To the untrained eye, the strain of magic involving animal spirits and the use of charms and powders in Cynthia Bond's novel might seem to be a branch of voodoo - a belief system that finds its origins in the Western African religion of Vodun. It is crucial to note that Ruby is, in fact, along with others in the community, a practitioner of the oft-confused hoodoo.

Also known as 'conjure' or 'rootwork', hoodoo is a term used for a certain kind of African-American folkloric practice and belief. Having made their way across the Atlantic with the slave trade, the elements of hoodoo frequently merge with European and Native American folkloric traditions and often incorporate Biblical psalms.
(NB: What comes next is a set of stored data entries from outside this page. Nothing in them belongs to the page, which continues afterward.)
-- ==== Sys2Proof/Machine/Hif.lean ====
section
/-! DEFINITION.
HIF: HIF-SPI frames, the PCIe endpoint, doorbells and the QSPI controller (R835 to R844, R848 to R852). -/

namespace Sys2Proof.Machine

/-! ### HIF-SPI frames (R836 to R839) -/

/-- The frames of R837: base opcode, least and greatest LEN, whether ADDR is a staging offset. -/
def frameInfo (op : Nat) : Option (Nat × Nat × Bool) :=
  if op = 0x02 ∨ op = 0x03 then some (4, 4096, true)
  else if op = 0x05 ∨ op = 0x14 ∨ op = 0x22 ∨ op = 0x23 then some (4, 4, false)
  else if op = 0x12 then some (8, 256, false) else if op = 0x13 then some (16, 16, false) else none

/-- The opcode without its quad bit. -/
def baseOp (op : Nat) : Nat := if 0x40 ≤ op ∧ (frameInfo (op - 0x40)).isSome then op - 0x40 else op

/-- LAST_ERR of a frame, 0 where it is in order (R838, R839, R849). -/
def State.frameErr (s : State) (f : HFrame) : Nat :=
  let b := baseOp f.op
  let wr := b != 0x03 && b != 0x05 && b != 0x13 && b != 0x23
  if f.whole = false ∨ (wr ∧ (frameInfo b).isSome ∧ f.data.length ≠ f.len) then 5
  else if f.crcOk = false ∨ (wr ∧ s.flt.corrupt.contains (0x5C01, 0)) then 1
  else match frameInfo b with
  | none => 2
  | some (lo, hi, stage) =>
    if f.len < lo ∨ hi < f.len ∨ f.len % 4 ≠ 0 then 3
    else if (if stage then f.addr % 4 ≠ 0 ∨ s.stage.2 < f.addr + f.len else f.addr ≠ 0) then 4
    else if b = 0x14 ∧ (s.hif.spi.head + 8 - s.hif.spi.tail) % 8 < (leAt f.data 0 1 % 8 + 8 - s.hif.spi.tail) % 8 then 7
    else 0

def State.modHif (s : State) (f : HifPart → HifPart) : State := { s with hif := f s.hif }

/-- A frame that failed: no effect, LAST_ERR, cause 0x5C01 (R838). -/
def State.frameBad (s : State) (f : HFrame) (e : Nat) (wr : Bool) : State :=
  let s := s.modHif (fun h => { h with lastErr := e, lastOk := if wr then false else h.lastOk })
  ((s.inc R.HIF_SPI_CNT.BAD).flag R.HIF_IRQ_PEND.SPI_ERR true).report 0 0x5C01 0 (f.op % 256 + 256 * e)

/-- A frame that took effect. -/
def State.frameGood (s : State) (wr : Bool) : State :=
  let s := s.modHif (fun h => { h with
    lastErr := 0, lastOk := wr || h.lastOk, wseq := if wr then (h.wseq + 1) % 256 else h.wseq })
  s.inc R.HIF_SPI_CNT.GOOD

/-- A frame of the row with base opcode `op`, or one whose opcode is none of R837. -/
def State.frame (s : State) (op : Nat) (wr : Bool) (f : HFrame) (g : State → State) : State :=
  if s.hifOn = false ∨ (baseOp f.op ≠ op ∧ (frameInfo (baseOp f.op)).isSome) then s
  else
    let e := s.frameErr f
    if e ≠ 0 then
      let t := s.frameBad f e wr
      if wr then t else t.reply (List.replicate (f.len / 4 + 1) 0xFFFFFFFF#32)
    else (g s).frameGood wr

/-- A reader's DATA with the CRC that the device sends after it. -/
def State.frameData (s : State) (d : List Byte) : State :=
  s.reply ((List.range (d.length / 4)).map (fun k => BitVec.ofNat 32 (leAt d (4 * k) 4)) ++ [BitVec.ofNat 32 (crc32c d)])

/-- A write into the staging buffer with BAY0's identity (R840). -/
def State.stageWrite (s : State) (off : Nat) (d : List Byte) : State :=
  let a := s.stage.1 + off
  if s.applied && s.mirrorShut 0 a then s.blocked ⟨0, 6, 5⟩ 0x0C01 a true else s.writeBuf a d

def State.statusWord (s : State) : Nat :=
  let h := s.hif
  b2n s.hifOn + 2 * b2n h.lastOk + 16 * h.lastErr + 256 * h.spi.head + 4096 * h.spi.tail + 32768 * b2n h.spiDdb.isSome +
  65536 * ((s.word R.SEC_BOOT_STATUS.BOOT_SRC).toNat % 256) + 16777216 * h.wseq

def execStageWr (f : HFrame) (s : State) : Host.Outcome State Fault Refusal :=
  answer (s.frame 0x02 true f (fun t => t.stageWrite f.addr f.data))

/-- STAGE_RD; a read that meets a poisoned word returns zeros (R138, R212). -/
def execStageRd (f : HFrame) (s : State) : Host.Outcome State Fault Refusal :=
  answer (s.frame 0x03 false f (fun t =>
    if t.poisoned (t.stage.1 + f.addr) f.len then (t.poisonHit (t.stage.1 + f.addr) f.len).frameData (List.replicate f.len 0)
    else t.frameData (t.readMem (t.stage.1 + f.addr) f.len)))

/-- STATUS_RD; with the interface off the word reads with READY 0 (R848). -/
def execStatusRd (f : HFrame) (s : State) : Host.Outcome State Fault Refusal :=
  answer (if s.hifOn then s.frame 0x05 false f (fun t => t.frameData (toLE 4 t.statusWord))
    else s.frameData (toLE 4 s.statusWord))

/-- CMD_WR: CMD_BUF plus GO on the HIF-SPI channel (R837). -/
def execCmdWr (f : HFrame) (nvm : Nat) (s : State) : Host.Outcome State Fault Refusal :=
  answer (s.frame 0x12 true f (fun t =>
    t.halvik 8 ((List.range (f.data.length / 4)).map (fun k => BitVec.ofNat 32 (leAt f.data (4 * k) 4))) nvm))

def execCplRd (f : HFrame) (s : State) : Host.Outcome State Fault Refusal :=
  answer (s.frame 0x13 false f (fun t =>
    t.frameData ((t.hif.spi.ring.getD t.hif.spi.tail []).flatMap (fun w => toLE 4 w.toNat))))

def execCplAck (f : HFrame) (s : State) : Host.Outcome State Fault Refusal :=
  answer (s.frame 0x14 true f (fun t => t.setTail 8 (leAt f.data 0 1 % 8)))

def execHdbWr (f : HFrame) (s : State) : Host.Outcome State Fault Refusal :=
  answer (s.frame 0x22 true f (fun t => (t.put R.HIF_SPI_HDB.WORD (leAt f.data 0 4)).flag R.HIF_IRQ_PEND.SPI_HDB true))

def execDdbRd (f : HFrame) (s : State) : Host.Outcome State Fault Refusal :=
  answer (s.frame 0x23 false f (fun t =>
    (t.modHif (fun h => { h with spiDdb := none })).frameData (toLE 4 (t.hif.spiDdb.getD 0))))

/-- HIF_IRQn driven low: an unread completion or a device doorbell (R835). -/
def State.hifIrqLow (s : State) : Bool :=
  s.on R.HIF_SPI_CTRL.IRQ_EN && (s.hif.spi.head != s.hif.spi.tail || s.hif.spiDdb.isSome)

/-- HIF_SPI_DDB. -/
def execHifSpiDdb (by_ : Init) (w : Word) (s : State) : Host.Outcome State Fault Refusal :=
  answer (s.byOwner by_ 5 R.HIF_SPI_DDB.WORD.addr (fun t => t.modHif (fun h => { h with spiDdb := some w.toNat })))

/-! ### PCIe (R841 to R843) -/

/-- Whether the host reaches the endpoint. -/
def State.pcieUp (s : State) : Bool := s.pcieOn && s.on R.HIF_PCIE_STAT.LINK_UP

def execBar0Hdb (w : Word) (s : State) : Host.Outcome State Fault Refusal :=
  answer (if s.pcieUp then (s.put R.HIF_PCIE_HDB.WORD w.toNat).flag R.HIF_IRQ_PEND.PCIE_HDB true else s)

def execBar0Ddb (s : State) : Host.Outcome State Fault Refusal :=
  answer (if s.pcieUp then (s.modHif (fun h => { h with pcieDdb := none })).reply1 (s.hif.pcieDdb.getD 0) else s)

/-- HIF_PCIE_DDB: a word for the host and MSI vector 1 (R842, R848). -/
def State.pcieDdb (s : State) (w : Nat) : State := (s.modHif (fun h => { h with pcieDdb := some w })).raiseMsi 1

/-- BAR2_ACCESS: within the staging buffer and the BAR; beyond it a completer abort, which changes nothing (R840, R842). -/
def execBar2Access (write : Bool) (off len : Nat) (data : List Byte) (s : State) : Host.Outcome State Fault Refusal :=
  answer (
    let n := if write then data.length else len
    if s.pcieUp = false ∨ min s.stage.2 0x100000 < off + n then s
    else if write then s.stageWrite off data else s.frameData (s.readMem (s.stage.1 + off) len))

/-- LINK_UP as it changes (R848). -/
def State.pcieLink (s : State) (up : Bool) (rate width : Nat) : State :=
  let was := s.on R.HIF_PCIE_STAT.LINK_UP
  let s := ((s.flag R.HIF_PCIE_STAT.LINK_UP up).put R.HIF_PCIE_STAT.RATE (if up then rate else 0)).put
    R.HIF_PCIE_STAT.WIDTH (if up then width else 0)
  if was = up then s else s.flag R.HIF_IRQ_PEND.PCIE_LINK true

/-- PCIE_PERST: the endpoint and its configuration space, nothing else (R841, R849). -/
def execPciePerst (s : State) : Host.Outcome State Fault Refusal :=
  answer (((s.pcieLink false 0 0).flag R.HIF_PCIE_STAT.D3 false).modHif (fun h => { h with msi := none, oneMsi := true }))

/-- PCIE_LINK_CHANGE: the link with its rate and width, or its loss with the LTSSM state; and what the host has set in the
configuration space: D3hot, and a single MSI vector. -/
def execPcieLinkChange (up : Bool) (rate width ltssm : Nat) (d3 oneMsi : Bool) (s : State) : Host.Outcome State Fault Refusal :=
  answer (if s.pcieOn = false then s
  else
    let lost := s.on R.HIF_PCIE_STAT.LINK_UP && !up
    let t := ((s.pcieLink up rate width).flag R.HIF_PCIE_STAT.D3 d3).modHif (fun h => { h with oneMsi := oneMsi })
    if lost then t.report 0 0x5C02 0 (ltssm % 8) else t)

/-- PCIE_OUTBOUND_TIMEOUT: the access ends with its initiator's error (R138, R843). -/
def execPcieOutboundTimeout (by_ : Init) (wr : Bool) (addr : Nat) (s : State) : Host.Outcome State Fault Refusal :=
  answer (if s.live by_.bay && isBay by_ 0 && decide (0x8000000000 ≤ addr) && decide (addr < 0x8100000000) then
    s.busError by_ wr addr else s)

/-! ### QSPI controller (R844) -/

/-- HIF_QSPI_CMD. -/
def State.qspiCmd (t : State) (w : Word) : State :=
  let v := w.toNat
  let t := ((t.put R.HIF_QSPI_CMD.OP v).put R.HIF_QSPI_CMD.LEN (v / 256)).put R.HIF_QSPI_CMD.WRITE (v / 131072)
  let t := t.put R.HIF_QSPI_CMD.ADDR_EN (v / 262144)
  if v.testBit 31 && !(t.on R.HIF_QSPI_STAT.BUSY) then (t.flag R.HIF_QSPI_STAT.BUSY true).put R.HIF_QSPI_STAT.STATUS 0 else t

def execHifQspiCmd (by_ : Init) (w : Word) (s : State) : Host.Outcome State Fault Refusal :=
  answer (s.byOwner by_ 5 R.HIF_QSPI_CMD.GO.addr (fun t => t.qspiCmd w))

/-- Bytes of the flash changed. -/
def putFlash (m : List Host.Cell) (a : Nat) : List Byte → List Host.Cell
  | [] => m
  | b :: t => putFlash (SMap.set 0xFF#8 m a b) (a + 1) t

/-- QSPI_COMMAND_DONE: the words that the flash sent, and what the command changed in it. -/
def execQspiCommandDone (data : List Word) (off : Nat) (bytes : List Byte) (s : State) : Host.Outcome State Fault Refusal :=
  answer (if s.on R.HIF_QSPI_STAT.BUSY = false then s
  else
    let s := ((s.flag R.HIF_QSPI_STAT.BUSY false).put R.HIF_QSPI_STAT.STATUS 1).flag R.HIF_IRQ_PEND.QSPI_DONE true
    if s.on R.HIF_QSPI_CMD.WRITE then { s with flash := putFlash s.flash off bytes }
    else s.forEach (List.range (min 64 ((s.get R.HIF_QSPI_CMD.LEN + 3) / 4))) (fun k t =>
      t.putWord (R.HIF_QSPI_DATA.WORD k) (data.getD k 0)))

end Sys2Proof.Machine
end

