-- ==== Sys2Proof/Machine/Mem.lean ====
section
/-! DEFINITION.
MEM: the write-back of a corrected word and the background row test (R211, R216 to R218). -/

namespace Sys2Proof.Machine

/-- ECC_WRITEBACK: the corrected word is back in the array (R211). -/
def execEccWriteback (a : Nat) (s : State) : Host.Outcome State Fault Refusal :=
  answer { s with memx := { s.memx with writeback := s.memx.writeback.filter (fun w => w != a) } }

/-- ROW_TEST_START: the next row of the walk, with the words in which its reads find errors (R216, R218). -/
def execRowTestStart (found : List (Nat × Nat)) (s : State) : Host.Outcome State Fault Refusal :=
  answer (if s.applied = false ∨ s.memx.test.isSome ∨ s.on R.MEM_CTRL.PAUSE ∨ (s.coresRun = false ∧ s.sys.phase ≠ .doze) then s
  else
    let p := s.get R.MEM_TEST_POS.BANK
    let b := match s.testBank p with | some n => some n | none => s.testBank 0
    match b with
    | none => s
    | some n =>
      let row := if n = p then s.get R.MEM_TEST_POS.ROW else 0
      let s := ((s.put R.MEM_TEST_POS.BANK n).put R.MEM_TEST_POS.ROW row).setTest (some ⟨n, row, false, false⟩)
      s.forEach (found.filter (fun x => decide (x.1 < 16))) (fun x t => t.eccFound (bankBase n + 128 * row + 8 * x.1) x.2))

/-- ROW_TEST_SWITCHOVER: t1. -/
def execRowTestSwitchover (s : State) : Host.Outcome State Fault Refusal :=
  answer (match s.memx.test with
  | some t => if t.switched then s else s.setTest (some { t with switched := true })
  | none => s)

/-- ROW_TEST_END: t3 of a test of the walk with both verdicts.  A row that fails stays served from the shadow for its
targeted retest (R218). -/
def execRowTestEnd (march back : Bool) (s : State) : Host.Outcome State Fault Refusal :=
  answer (match s.memx.test with
  | some t =>
    if t.targeted ∨ t.switched = false then s
    else if march && back then (s.setTest none).walkOn t.bank t.row
    else
      let s := (s.setTest (some { t with targeted := true })).lastErr t.bank (128 * t.row) 3
      let res := t.bank + 256 * t.row
      let s := s.report (ownerOr0 (s.ownBank t.bank)) (if march then 0x1805 else 0x1803) res (128 * t.row)
      let s := if (s.flt.running ++ s.flt.waiting).any (onResource 0x1803 res) then s else s.setTest none
      s.walkOn t.bank t.row
  | none => s)

end Sys2Proof.Machine
end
The principal difference between the two is that voodoo is part of a religion while hoodoo is not; they do borrow from each other so it's hard to treat them as entirely distinct entities.

Hoodoo practitioners harness the power of natural herbs, and use animal sacrifice, bodily fluids and special elements such as lodestones to conjure their spells. Talismans (or gris-gris) are used to bring luck and protection; activities such as divination, card reading, astrology and dream interpretation are also a part of hoodoo.

Moab Hoodoo Not a religion and not allowing omnipotence to any God in particular (practitioners often practice hoodoo while observing their own particular religious beliefs), hoodoo is rich with spirits, one such being the "dark man" or devil who bares a striking resemblance to Ruby's own 'dyboù'.

As an interesting aside, the word hoodoo might have Gaelic origin from the phonetic transliteration of the Gaelic word for "dark spirit." African American sailors crossed paths with their Irish counterparts in the Atlantic shipping trade and the term might have crossed over then. In fact, the eerie rock formations found in the desert Southwest in national parks such as Bryce in Utah, are known as hoodoo because Irish traders viewed them as personified demons. The term is now used for similar rock formations across the world.

Aunt Caroline Dye There are many figures in American history who made a name for themselves within hoodoo culture, the most well-known of these perhaps being Aunt Caroline Dye, who practiced her particular form of clairvoyance and divination on clientele far and wide, earning a strong reputation. Born into slavery (and eventually freed), Aunt Caroline was aware of her abilities as a seer from a very young age, and had individuals travel and write to her from far and wide for advice and influence in all matters - from affairs of business to the heart.

Today, hoodoo is practised across the United States, and not only by the African American community.

Picture of hoodoo formation from Wikipedia
Picture of Aunt Caroline Dye from Luckymojo.com

Article by Lucy Rock

This article was originally published in May 2014, and has been updated for the February 2015 paperback release. Click here to go to this issue.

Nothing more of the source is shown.